YOUR TASK:
Each line of the listing where the string "Obligations" appears is to be identified and copied.

DATA FOR THIS TASK:
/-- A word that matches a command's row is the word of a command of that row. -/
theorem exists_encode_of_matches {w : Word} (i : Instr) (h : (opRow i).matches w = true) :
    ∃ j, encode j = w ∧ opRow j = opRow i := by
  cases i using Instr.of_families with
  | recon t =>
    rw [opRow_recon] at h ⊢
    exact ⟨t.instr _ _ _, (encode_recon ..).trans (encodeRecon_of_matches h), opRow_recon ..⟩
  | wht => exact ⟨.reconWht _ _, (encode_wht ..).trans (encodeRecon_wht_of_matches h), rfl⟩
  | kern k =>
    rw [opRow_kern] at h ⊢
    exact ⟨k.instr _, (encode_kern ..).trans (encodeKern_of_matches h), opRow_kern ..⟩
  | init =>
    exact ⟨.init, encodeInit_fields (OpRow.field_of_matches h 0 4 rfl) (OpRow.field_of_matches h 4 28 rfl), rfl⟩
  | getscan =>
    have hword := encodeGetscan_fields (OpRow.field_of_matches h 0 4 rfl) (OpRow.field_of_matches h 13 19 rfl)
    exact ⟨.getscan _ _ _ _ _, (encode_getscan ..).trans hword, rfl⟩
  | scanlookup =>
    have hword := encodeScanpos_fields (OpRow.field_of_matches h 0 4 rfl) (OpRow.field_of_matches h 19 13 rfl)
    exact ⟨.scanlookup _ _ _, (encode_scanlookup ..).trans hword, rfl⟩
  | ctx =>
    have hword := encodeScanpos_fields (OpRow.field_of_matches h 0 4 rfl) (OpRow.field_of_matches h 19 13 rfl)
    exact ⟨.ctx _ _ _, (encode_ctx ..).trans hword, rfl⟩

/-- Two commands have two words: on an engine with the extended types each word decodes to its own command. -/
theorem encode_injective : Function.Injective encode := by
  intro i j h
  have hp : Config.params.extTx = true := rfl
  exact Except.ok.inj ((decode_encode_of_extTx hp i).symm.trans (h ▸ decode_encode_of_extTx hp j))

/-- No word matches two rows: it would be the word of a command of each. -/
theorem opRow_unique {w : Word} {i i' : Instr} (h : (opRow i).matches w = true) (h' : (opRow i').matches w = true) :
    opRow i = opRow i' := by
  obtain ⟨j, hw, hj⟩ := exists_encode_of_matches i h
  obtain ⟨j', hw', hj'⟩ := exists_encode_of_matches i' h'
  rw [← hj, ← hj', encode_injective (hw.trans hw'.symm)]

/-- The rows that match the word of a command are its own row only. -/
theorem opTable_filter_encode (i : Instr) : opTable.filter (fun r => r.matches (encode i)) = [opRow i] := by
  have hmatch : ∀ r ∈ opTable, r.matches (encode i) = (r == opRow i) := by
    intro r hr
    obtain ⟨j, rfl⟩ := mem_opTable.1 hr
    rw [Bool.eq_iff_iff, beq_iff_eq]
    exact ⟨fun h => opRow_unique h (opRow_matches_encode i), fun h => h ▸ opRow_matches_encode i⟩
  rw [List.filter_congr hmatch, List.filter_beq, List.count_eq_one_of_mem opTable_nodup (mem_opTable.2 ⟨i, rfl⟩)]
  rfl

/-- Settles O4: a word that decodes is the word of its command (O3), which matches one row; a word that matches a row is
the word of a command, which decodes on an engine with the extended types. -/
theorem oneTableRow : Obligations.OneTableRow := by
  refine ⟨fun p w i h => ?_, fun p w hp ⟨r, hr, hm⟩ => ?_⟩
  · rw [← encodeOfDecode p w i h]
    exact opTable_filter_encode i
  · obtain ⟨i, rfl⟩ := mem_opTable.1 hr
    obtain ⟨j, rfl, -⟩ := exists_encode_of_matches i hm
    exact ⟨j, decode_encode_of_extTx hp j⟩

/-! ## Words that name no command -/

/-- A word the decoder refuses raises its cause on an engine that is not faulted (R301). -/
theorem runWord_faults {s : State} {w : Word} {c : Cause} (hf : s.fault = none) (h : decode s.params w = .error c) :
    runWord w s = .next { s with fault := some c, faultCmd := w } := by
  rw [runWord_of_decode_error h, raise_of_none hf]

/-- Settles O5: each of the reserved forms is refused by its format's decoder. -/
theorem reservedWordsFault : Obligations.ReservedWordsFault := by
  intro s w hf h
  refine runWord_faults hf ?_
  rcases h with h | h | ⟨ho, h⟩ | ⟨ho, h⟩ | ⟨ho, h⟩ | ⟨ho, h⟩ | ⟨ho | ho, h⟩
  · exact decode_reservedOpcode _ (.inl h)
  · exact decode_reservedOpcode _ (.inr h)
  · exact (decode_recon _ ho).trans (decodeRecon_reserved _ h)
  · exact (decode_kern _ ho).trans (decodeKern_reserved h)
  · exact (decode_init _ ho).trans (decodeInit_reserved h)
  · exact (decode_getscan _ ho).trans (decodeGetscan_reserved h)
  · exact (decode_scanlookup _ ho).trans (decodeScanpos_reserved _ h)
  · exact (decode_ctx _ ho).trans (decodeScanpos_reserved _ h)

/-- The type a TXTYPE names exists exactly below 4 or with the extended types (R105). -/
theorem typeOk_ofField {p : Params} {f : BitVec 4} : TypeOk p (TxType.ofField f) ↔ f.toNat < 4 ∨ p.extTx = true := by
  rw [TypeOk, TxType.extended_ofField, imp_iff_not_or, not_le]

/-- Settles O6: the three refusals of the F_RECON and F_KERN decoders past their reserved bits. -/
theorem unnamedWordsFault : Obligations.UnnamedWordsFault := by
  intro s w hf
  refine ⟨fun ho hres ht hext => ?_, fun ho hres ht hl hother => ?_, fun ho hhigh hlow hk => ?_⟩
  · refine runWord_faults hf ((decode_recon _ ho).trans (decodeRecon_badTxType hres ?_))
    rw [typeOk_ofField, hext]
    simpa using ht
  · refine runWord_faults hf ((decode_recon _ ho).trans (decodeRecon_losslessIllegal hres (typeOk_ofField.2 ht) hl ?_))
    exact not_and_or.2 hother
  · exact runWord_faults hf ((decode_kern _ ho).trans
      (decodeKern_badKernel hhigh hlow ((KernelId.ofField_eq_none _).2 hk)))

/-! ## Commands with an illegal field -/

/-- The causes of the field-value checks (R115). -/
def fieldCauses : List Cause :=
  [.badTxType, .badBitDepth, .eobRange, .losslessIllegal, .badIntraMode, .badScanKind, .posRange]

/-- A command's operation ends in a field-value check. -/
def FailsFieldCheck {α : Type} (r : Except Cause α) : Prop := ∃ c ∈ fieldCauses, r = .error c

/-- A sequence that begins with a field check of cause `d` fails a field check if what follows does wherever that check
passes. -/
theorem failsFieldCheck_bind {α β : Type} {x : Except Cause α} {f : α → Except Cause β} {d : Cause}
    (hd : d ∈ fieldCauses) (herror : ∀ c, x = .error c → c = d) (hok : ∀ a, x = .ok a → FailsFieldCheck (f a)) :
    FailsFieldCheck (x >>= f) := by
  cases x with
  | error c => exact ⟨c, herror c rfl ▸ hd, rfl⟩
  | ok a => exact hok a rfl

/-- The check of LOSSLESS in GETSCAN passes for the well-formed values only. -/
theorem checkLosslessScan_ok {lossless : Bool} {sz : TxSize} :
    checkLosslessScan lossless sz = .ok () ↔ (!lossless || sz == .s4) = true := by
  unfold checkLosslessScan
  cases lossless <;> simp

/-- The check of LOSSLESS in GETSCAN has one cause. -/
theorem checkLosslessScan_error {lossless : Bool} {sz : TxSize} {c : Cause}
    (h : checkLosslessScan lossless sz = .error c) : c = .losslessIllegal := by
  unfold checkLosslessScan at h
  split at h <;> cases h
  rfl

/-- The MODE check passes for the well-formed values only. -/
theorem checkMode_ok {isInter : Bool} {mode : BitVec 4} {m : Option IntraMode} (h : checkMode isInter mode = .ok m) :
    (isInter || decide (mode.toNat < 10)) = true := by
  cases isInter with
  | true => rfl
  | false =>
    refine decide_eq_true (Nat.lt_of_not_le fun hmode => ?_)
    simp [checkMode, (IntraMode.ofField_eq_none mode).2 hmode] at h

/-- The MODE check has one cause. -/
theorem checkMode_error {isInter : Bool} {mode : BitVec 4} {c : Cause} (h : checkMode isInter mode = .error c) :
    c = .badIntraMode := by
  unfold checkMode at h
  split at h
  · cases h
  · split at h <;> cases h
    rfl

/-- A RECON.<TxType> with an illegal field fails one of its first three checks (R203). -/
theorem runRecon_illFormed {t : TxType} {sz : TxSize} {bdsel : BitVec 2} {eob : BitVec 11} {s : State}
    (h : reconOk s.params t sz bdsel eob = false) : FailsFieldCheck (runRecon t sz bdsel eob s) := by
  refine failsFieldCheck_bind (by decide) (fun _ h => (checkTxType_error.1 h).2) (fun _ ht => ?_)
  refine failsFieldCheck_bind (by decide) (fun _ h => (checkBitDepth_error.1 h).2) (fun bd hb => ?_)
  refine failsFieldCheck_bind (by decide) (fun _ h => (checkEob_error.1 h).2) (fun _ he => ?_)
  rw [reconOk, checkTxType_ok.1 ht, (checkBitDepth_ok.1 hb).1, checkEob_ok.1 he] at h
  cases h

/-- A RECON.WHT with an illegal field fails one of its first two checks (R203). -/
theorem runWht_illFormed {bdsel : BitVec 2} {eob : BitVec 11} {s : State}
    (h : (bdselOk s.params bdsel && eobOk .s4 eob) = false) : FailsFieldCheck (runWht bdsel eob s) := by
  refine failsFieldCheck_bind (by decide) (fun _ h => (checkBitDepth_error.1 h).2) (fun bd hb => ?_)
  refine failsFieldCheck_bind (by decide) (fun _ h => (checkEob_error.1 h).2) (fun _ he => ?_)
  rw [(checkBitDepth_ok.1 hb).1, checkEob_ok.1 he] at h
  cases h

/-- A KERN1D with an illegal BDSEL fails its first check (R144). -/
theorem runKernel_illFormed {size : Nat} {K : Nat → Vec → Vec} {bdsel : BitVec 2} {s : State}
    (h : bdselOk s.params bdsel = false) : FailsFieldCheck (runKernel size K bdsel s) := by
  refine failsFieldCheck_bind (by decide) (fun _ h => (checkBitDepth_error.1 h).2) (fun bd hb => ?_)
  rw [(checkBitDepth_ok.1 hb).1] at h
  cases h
* * *
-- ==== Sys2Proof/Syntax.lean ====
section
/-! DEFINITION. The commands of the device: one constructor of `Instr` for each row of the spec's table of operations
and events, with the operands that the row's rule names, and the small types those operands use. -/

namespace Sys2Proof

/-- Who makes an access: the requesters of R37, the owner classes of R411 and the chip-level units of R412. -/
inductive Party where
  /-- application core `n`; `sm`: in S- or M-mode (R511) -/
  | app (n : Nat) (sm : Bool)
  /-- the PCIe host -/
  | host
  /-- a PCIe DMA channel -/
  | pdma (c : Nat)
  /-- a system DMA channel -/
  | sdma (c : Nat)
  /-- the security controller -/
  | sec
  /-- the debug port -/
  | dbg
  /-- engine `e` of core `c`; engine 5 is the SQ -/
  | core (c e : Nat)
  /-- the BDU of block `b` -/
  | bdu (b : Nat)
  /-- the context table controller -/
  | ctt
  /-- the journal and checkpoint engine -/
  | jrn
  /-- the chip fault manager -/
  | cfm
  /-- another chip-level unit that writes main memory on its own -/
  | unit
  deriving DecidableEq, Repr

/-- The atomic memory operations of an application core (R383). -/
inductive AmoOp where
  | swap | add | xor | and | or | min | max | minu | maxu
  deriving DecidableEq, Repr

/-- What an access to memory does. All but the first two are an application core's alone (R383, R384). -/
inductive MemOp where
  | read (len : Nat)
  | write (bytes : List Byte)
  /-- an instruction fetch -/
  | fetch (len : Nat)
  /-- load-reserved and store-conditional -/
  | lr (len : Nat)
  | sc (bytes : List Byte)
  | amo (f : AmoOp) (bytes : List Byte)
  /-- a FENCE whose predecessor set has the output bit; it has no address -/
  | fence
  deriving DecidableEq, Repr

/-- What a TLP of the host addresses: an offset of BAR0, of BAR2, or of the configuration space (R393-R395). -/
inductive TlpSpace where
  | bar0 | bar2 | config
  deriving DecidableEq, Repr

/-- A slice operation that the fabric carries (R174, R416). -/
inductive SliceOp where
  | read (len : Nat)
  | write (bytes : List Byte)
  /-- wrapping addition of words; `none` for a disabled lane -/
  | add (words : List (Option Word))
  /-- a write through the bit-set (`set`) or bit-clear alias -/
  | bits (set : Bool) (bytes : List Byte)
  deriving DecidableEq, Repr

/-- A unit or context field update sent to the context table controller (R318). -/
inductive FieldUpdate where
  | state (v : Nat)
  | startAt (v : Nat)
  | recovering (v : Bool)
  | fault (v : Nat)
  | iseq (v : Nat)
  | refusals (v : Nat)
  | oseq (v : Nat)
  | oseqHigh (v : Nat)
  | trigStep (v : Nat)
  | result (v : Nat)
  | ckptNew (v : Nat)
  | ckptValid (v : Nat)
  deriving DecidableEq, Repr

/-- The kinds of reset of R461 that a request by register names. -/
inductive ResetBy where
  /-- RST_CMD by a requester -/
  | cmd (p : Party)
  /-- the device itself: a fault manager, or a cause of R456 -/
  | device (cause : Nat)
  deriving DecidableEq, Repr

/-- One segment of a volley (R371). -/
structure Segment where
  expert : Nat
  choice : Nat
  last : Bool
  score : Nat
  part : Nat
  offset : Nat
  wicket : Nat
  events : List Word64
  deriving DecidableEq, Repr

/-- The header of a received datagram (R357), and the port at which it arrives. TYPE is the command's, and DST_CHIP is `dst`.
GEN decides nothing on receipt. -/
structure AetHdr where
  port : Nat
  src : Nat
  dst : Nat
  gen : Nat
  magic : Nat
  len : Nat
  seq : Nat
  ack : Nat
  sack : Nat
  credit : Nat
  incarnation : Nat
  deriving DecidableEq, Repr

RESULT OF THE EXERCISE:
theorem oneTableRow : Obligations.OneTableRow := by
theorem reservedWordsFault : Obligations.ReservedWordsFault := by
theorem unnamedWordsFault : Obligations.UnnamedWordsFault := by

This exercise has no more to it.